------ RECORDS TO PROCESS

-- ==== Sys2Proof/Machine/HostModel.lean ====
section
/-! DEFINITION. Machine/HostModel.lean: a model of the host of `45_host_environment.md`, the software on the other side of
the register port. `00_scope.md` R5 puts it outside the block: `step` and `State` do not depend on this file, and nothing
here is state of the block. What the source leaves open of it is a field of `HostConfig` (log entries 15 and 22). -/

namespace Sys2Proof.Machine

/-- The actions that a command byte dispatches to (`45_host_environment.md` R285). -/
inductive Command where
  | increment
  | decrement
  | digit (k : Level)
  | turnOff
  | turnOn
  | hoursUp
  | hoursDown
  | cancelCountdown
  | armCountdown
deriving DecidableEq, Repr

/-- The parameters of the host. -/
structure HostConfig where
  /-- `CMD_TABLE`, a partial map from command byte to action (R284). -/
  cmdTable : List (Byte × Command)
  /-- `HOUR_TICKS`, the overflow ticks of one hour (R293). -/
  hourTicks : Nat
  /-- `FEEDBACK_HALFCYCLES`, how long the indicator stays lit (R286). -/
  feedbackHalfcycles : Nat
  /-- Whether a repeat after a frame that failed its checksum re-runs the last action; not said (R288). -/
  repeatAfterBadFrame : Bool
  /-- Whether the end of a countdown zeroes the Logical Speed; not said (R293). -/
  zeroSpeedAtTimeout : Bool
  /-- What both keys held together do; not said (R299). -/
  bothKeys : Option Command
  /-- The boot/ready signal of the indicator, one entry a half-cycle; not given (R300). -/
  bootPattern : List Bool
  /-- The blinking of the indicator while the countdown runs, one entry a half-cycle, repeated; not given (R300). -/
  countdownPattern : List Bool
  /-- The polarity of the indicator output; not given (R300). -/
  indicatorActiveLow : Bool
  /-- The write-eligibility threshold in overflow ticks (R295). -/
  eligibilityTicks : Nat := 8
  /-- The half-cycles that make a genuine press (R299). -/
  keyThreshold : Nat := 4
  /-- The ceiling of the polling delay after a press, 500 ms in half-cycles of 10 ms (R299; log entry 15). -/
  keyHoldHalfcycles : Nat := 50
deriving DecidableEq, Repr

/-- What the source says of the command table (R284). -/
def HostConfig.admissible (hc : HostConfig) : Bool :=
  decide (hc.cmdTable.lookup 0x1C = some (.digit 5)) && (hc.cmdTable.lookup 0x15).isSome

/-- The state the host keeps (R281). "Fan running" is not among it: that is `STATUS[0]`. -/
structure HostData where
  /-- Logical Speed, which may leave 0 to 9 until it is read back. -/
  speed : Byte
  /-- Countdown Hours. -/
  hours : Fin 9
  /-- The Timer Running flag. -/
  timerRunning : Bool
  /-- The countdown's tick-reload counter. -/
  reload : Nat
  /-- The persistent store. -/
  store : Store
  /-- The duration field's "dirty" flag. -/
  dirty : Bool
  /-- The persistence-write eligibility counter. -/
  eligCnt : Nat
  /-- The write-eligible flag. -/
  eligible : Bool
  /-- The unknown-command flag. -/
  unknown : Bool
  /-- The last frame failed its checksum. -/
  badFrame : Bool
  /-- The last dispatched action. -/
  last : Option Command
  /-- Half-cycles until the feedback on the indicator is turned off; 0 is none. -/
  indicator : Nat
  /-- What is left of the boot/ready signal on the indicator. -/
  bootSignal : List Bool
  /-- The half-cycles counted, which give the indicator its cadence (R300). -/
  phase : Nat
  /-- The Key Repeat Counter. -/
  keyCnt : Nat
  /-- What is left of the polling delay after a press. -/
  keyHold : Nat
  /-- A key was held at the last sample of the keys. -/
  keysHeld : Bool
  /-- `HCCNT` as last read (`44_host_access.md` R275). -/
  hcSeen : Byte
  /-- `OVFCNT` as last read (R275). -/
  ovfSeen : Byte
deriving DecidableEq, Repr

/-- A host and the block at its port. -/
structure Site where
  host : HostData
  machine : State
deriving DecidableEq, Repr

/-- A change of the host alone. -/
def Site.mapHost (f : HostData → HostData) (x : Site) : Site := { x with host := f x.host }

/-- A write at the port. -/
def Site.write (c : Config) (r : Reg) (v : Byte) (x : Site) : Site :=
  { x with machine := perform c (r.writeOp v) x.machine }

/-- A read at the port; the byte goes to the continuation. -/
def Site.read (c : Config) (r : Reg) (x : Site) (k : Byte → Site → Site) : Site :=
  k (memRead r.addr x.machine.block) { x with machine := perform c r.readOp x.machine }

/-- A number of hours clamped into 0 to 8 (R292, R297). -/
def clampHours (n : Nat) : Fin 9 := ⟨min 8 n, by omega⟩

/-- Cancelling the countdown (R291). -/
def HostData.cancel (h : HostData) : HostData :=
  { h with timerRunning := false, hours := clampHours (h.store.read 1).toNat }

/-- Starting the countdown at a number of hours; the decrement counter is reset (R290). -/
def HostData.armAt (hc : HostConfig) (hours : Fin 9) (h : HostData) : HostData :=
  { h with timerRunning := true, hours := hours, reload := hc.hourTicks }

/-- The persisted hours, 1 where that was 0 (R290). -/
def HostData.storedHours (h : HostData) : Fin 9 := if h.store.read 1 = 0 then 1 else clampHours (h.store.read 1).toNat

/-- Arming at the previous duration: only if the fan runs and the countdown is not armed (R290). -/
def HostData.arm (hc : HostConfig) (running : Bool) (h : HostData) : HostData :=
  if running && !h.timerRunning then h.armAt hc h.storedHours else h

------------

Repeat, word for word, the lines from the opening of the material through the line containing "the register port.".

RESPONSE AREA
-- ==== Sys2Proof/Machine/HostModel.lean ====
section
/-! DEFINITION. Machine/HostModel.lean: a model of the host of `45_host_environment.md`, the software on the other side of
the register port. `00_scope.md` R5 puts it outside the block: `step` and `State` do not depend on this file, and nothing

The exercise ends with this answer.